▶ _DATASET RECORDS_:
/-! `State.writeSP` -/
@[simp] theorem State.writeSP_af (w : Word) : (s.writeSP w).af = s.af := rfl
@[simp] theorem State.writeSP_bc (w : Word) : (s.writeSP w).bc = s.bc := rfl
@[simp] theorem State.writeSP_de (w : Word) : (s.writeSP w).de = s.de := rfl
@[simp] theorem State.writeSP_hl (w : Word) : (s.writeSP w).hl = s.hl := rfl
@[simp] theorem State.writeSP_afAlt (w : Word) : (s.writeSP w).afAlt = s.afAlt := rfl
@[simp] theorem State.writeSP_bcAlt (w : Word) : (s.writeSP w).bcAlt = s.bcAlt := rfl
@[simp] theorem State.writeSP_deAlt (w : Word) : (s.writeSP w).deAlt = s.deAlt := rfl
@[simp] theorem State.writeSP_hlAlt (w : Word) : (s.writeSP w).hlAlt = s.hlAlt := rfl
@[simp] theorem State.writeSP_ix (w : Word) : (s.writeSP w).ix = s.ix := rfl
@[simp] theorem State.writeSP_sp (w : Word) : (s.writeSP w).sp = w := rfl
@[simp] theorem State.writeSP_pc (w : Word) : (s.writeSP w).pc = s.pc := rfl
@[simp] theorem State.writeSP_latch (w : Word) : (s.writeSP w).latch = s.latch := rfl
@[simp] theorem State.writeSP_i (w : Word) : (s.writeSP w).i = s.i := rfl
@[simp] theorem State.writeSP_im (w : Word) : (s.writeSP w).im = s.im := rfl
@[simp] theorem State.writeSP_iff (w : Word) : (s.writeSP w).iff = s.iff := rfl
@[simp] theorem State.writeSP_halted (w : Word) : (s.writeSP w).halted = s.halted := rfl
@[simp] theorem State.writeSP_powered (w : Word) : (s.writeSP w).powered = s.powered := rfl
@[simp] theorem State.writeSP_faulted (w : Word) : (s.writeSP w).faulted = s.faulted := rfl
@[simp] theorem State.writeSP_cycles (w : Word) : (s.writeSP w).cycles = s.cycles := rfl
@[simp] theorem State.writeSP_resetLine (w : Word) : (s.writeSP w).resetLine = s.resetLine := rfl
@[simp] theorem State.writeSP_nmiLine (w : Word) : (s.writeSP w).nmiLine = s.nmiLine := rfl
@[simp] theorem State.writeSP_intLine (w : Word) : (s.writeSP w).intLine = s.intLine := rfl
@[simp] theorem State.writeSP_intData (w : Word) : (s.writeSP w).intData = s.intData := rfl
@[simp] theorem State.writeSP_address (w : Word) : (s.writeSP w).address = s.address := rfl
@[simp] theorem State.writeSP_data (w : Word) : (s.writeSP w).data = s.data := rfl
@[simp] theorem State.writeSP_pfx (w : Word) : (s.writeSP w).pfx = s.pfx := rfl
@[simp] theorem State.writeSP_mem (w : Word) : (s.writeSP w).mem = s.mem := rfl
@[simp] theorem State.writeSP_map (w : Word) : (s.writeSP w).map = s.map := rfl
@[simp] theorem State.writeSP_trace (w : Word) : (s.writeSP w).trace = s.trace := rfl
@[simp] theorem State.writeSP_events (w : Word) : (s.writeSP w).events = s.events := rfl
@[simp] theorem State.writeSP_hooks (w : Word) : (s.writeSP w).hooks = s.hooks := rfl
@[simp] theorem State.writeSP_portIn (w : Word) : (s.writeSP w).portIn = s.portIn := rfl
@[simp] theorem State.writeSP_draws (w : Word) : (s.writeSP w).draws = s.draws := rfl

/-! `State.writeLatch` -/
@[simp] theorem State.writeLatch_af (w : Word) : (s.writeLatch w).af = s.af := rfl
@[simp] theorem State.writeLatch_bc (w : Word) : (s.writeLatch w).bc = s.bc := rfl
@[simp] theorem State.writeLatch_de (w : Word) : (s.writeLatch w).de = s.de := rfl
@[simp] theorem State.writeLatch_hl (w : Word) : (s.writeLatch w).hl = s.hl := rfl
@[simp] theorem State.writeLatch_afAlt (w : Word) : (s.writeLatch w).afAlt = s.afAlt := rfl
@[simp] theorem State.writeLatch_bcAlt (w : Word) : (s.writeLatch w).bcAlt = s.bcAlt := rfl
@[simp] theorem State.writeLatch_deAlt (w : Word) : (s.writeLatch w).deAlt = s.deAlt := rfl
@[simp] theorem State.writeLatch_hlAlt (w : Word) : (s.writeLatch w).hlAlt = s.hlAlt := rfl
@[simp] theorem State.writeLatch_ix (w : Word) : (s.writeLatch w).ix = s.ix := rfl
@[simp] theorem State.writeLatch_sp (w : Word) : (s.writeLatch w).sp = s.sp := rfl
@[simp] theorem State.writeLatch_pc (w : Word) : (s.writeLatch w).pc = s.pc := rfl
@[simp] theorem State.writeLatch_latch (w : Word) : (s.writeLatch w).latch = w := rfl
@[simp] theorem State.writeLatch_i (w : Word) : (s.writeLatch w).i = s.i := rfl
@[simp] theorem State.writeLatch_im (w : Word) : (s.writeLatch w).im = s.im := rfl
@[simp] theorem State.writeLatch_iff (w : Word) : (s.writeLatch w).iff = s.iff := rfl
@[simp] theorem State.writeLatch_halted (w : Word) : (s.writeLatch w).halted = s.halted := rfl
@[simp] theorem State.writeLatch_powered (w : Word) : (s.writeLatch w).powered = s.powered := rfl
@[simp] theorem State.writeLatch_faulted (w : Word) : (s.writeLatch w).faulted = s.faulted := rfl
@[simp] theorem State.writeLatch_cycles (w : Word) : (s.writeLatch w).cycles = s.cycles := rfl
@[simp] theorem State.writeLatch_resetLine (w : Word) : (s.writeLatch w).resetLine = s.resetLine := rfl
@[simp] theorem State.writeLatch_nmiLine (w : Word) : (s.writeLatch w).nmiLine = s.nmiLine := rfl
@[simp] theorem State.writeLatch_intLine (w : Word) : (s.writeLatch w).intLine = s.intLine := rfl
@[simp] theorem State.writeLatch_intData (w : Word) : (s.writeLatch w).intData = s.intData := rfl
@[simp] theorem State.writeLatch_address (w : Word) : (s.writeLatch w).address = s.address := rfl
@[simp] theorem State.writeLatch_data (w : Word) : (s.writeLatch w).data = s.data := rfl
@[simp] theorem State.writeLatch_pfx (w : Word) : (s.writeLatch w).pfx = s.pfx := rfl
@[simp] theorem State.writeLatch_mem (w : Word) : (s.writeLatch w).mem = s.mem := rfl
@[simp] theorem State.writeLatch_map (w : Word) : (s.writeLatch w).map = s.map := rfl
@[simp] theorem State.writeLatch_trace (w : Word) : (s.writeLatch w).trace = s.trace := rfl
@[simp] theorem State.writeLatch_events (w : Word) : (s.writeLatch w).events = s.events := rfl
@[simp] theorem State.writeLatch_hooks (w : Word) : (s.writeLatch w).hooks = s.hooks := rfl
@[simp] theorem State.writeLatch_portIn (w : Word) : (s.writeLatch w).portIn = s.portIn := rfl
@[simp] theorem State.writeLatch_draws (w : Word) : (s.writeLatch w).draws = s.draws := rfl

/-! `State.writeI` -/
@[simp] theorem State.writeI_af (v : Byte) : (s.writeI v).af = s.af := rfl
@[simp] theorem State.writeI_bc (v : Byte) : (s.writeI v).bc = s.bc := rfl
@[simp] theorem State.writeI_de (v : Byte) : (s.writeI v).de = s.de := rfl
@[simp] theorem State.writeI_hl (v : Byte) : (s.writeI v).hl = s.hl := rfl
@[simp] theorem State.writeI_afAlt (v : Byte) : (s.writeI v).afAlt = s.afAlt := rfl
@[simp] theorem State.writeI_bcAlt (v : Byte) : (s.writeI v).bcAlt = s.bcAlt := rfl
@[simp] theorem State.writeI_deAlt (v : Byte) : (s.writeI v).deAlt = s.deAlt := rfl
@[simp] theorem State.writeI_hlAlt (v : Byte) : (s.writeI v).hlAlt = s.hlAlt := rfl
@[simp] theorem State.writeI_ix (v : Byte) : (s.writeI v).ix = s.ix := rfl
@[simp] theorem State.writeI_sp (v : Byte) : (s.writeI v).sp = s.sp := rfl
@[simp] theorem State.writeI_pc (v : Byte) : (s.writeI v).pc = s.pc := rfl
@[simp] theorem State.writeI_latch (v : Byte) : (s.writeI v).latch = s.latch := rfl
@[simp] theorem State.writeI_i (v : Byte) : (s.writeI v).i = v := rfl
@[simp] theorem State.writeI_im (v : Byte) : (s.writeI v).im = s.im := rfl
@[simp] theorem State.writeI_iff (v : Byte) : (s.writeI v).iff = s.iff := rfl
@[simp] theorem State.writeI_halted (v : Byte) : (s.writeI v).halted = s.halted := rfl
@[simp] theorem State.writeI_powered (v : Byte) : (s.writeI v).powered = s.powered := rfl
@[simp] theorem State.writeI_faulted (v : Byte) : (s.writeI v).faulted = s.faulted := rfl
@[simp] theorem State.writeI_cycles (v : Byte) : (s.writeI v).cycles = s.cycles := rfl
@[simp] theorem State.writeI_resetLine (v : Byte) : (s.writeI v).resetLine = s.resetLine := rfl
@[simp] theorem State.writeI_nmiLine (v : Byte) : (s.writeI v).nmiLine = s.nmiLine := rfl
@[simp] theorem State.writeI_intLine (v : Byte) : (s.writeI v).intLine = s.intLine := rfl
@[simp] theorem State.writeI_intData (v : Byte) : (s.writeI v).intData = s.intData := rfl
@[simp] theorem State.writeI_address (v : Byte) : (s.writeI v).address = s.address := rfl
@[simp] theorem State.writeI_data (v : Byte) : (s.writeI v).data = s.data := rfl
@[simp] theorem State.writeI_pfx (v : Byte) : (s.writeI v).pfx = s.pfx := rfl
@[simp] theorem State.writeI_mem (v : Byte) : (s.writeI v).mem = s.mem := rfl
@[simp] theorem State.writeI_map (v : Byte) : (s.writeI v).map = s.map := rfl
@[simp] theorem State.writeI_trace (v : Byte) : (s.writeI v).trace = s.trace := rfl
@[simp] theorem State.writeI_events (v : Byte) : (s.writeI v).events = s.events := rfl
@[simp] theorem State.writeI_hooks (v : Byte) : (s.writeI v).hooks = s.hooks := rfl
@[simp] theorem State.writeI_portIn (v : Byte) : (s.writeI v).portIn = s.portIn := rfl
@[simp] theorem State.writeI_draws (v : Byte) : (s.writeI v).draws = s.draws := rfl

▶ _EXERCISE DETAILS_: Word for word, reproduce the listing from its first line through the line that has "(s.writeSP w).bcAlt = s.bcAlt := rfl" in it, and go no further.

▶ _RESPONSE_:
/-! `State.writeSP` -/
@[simp] theorem State.writeSP_af (w : Word) : (s.writeSP w).af = s.af := rfl
@[simp] theorem State.writeSP_bc (w : Word) : (s.writeSP w).bc = s.bc := rfl
@[simp] theorem State.writeSP_de (w : Word) : (s.writeSP w).de = s.de := rfl
@[simp] theorem State.writeSP_hl (w : Word) : (s.writeSP w).hl = s.hl := rfl
@[simp] theorem State.writeSP_afAlt (w : Word) : (s.writeSP w).afAlt = s.afAlt := rfl
@[simp] theorem State.writeSP_bcAlt (w : Word) : (s.writeSP w).bcAlt = s.bcAlt := rfl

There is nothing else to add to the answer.